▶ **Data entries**
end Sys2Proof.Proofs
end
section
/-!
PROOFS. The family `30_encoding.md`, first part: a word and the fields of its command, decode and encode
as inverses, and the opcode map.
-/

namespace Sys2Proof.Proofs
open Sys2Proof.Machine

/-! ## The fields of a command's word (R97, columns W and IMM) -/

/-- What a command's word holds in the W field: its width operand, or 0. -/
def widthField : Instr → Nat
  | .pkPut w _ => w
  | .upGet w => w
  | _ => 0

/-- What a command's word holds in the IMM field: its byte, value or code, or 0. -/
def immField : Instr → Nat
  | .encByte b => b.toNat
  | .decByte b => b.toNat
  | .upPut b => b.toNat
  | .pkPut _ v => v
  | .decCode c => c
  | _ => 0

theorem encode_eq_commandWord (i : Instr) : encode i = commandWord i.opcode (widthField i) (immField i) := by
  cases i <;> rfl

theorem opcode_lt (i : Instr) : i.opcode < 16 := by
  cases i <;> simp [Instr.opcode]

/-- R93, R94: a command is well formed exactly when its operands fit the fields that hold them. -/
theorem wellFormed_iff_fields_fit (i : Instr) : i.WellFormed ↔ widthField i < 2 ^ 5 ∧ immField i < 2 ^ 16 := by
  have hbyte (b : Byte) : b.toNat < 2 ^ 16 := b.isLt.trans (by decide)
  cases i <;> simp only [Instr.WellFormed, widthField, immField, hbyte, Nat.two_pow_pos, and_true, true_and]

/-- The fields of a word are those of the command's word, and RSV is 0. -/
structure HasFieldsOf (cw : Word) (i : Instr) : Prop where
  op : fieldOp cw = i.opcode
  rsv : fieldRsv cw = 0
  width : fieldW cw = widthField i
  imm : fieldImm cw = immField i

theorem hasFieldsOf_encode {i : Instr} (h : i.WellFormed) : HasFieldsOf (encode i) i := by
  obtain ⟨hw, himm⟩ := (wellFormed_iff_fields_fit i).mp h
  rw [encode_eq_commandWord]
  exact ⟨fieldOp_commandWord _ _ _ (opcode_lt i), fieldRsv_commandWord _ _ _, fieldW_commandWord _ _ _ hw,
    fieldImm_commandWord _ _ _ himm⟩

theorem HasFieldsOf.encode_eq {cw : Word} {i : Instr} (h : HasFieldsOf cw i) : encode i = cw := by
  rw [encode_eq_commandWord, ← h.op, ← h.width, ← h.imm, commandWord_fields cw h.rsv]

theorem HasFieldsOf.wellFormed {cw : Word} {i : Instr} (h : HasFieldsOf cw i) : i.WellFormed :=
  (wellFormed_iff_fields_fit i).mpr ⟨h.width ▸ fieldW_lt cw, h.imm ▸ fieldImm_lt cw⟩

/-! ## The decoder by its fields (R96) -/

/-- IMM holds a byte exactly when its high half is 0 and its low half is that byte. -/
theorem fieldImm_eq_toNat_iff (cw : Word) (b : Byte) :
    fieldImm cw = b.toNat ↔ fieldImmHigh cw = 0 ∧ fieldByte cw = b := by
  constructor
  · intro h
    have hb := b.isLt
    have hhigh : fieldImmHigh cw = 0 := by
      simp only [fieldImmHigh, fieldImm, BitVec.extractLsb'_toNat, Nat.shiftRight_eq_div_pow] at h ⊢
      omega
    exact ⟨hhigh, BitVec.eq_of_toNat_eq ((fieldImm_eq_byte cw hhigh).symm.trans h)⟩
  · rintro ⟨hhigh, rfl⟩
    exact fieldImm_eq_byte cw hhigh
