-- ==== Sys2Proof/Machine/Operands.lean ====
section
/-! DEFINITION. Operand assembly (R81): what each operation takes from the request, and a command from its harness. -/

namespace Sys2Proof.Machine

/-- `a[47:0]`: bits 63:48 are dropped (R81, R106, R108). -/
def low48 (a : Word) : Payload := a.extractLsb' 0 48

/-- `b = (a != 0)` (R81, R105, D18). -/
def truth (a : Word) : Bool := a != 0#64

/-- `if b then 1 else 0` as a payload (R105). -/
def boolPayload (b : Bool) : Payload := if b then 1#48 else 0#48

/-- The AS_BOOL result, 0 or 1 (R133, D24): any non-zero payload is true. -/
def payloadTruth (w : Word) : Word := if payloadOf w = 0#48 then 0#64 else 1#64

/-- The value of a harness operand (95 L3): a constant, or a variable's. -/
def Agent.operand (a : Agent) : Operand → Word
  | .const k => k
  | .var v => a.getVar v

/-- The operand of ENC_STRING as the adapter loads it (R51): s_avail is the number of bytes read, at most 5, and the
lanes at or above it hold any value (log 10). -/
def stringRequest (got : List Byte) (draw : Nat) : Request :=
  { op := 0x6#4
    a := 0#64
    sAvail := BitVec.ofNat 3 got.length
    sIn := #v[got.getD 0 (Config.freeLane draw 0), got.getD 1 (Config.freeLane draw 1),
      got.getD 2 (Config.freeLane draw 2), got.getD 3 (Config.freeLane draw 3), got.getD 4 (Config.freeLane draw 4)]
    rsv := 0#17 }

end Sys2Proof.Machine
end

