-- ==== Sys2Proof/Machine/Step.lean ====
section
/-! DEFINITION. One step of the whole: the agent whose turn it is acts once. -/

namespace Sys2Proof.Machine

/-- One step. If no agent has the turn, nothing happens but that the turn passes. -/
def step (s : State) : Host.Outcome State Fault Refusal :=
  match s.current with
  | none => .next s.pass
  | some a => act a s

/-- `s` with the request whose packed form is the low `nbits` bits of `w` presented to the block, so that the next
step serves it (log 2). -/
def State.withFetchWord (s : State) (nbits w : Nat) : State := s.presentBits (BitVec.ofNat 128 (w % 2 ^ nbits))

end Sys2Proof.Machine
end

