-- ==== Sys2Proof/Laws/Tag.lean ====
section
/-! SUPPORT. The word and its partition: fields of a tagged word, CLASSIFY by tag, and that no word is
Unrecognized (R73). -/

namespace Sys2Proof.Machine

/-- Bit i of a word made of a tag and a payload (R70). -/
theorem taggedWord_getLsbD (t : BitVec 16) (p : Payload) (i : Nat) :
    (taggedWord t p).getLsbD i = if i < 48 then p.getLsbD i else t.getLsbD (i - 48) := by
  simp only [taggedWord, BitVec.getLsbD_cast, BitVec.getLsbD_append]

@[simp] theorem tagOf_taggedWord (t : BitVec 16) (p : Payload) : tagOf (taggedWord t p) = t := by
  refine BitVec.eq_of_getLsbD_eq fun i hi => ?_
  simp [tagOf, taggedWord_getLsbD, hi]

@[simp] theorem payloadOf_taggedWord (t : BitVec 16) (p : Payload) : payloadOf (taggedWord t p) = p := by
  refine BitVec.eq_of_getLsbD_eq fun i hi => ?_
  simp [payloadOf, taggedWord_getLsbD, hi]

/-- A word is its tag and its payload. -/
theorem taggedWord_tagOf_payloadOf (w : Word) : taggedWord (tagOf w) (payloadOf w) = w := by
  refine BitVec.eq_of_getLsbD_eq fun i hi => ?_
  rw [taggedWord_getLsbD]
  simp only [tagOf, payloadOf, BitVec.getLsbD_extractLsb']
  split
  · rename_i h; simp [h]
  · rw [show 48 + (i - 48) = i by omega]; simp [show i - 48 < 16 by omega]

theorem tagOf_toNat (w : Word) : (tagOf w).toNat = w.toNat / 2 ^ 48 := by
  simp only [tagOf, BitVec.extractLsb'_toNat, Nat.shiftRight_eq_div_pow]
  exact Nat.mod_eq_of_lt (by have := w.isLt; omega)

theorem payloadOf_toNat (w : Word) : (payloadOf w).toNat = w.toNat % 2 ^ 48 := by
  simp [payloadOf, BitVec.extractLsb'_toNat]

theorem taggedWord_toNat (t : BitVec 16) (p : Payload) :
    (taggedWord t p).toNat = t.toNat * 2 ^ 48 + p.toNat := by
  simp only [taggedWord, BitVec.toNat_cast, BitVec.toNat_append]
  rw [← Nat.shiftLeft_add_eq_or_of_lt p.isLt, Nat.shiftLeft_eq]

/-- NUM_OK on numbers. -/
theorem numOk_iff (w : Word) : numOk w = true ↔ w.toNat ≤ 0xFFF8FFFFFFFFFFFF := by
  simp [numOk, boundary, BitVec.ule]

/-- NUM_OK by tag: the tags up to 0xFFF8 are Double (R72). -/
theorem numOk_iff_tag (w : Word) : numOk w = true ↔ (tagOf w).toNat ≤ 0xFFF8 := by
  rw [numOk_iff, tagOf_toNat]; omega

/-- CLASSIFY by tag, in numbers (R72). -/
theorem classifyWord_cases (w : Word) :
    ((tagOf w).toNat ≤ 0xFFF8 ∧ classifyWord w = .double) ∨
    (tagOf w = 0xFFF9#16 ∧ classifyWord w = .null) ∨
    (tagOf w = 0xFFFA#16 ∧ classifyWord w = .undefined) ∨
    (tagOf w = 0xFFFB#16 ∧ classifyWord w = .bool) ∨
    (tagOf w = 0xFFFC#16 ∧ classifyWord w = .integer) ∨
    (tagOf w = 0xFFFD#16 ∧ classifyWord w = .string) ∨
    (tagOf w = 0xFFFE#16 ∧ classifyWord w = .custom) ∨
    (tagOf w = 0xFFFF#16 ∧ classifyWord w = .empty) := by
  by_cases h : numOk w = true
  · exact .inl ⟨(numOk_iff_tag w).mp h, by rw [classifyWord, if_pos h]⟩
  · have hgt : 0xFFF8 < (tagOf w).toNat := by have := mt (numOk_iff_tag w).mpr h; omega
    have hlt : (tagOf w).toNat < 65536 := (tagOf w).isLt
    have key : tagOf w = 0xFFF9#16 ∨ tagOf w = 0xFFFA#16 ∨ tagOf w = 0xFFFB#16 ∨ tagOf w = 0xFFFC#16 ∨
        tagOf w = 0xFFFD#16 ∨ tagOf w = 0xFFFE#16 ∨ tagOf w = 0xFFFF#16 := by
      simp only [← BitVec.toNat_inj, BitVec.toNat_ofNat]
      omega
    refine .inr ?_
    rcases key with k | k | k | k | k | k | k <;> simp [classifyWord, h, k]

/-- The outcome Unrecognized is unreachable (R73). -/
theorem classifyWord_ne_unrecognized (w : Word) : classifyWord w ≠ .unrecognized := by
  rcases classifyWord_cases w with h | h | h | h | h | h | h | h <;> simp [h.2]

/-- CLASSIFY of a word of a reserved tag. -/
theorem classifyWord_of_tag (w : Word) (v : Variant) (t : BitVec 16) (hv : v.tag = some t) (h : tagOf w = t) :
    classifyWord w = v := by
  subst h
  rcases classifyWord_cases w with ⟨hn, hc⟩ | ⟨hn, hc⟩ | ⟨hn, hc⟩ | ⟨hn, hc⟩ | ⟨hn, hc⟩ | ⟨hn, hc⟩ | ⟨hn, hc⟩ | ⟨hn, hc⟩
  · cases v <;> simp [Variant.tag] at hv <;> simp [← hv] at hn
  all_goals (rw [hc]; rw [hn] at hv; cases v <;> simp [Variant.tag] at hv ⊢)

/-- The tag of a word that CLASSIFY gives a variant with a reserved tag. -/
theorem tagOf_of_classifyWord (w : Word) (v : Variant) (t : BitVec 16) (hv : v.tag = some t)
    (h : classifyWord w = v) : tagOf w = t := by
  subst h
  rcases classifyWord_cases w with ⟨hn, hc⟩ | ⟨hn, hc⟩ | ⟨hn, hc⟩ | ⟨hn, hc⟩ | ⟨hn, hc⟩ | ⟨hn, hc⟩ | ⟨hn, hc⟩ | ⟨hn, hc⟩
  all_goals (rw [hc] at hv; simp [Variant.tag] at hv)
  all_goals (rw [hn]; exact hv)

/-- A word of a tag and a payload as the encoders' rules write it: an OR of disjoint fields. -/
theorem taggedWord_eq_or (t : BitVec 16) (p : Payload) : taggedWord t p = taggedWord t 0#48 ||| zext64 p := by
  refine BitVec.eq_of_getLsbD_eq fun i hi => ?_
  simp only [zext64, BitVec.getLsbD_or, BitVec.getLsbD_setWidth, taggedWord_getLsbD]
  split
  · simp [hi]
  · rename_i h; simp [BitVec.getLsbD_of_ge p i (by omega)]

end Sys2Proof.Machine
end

▶ **ASSIGNED TASK**
Please write out, exactly as they appear above, only the lines in the stretch from the line with "(h : classifyWord" through the line with "all_goals (rw [hc] at".

▶ **ANSWER SECTION**
    (h : classifyWord w = v) : tagOf w = t := by
  subst h
  rcases classifyWord_cases w with ⟨hn, hc⟩ | ⟨hn, hc⟩ | ⟨hn, hc⟩ | ⟨hn, hc⟩ | ⟨hn, hc⟩ | ⟨hn, hc⟩ | ⟨hn, hc⟩ | ⟨hn, hc⟩
  all_goals (rw [hc] at hv; simp [Variant.tag] at hv)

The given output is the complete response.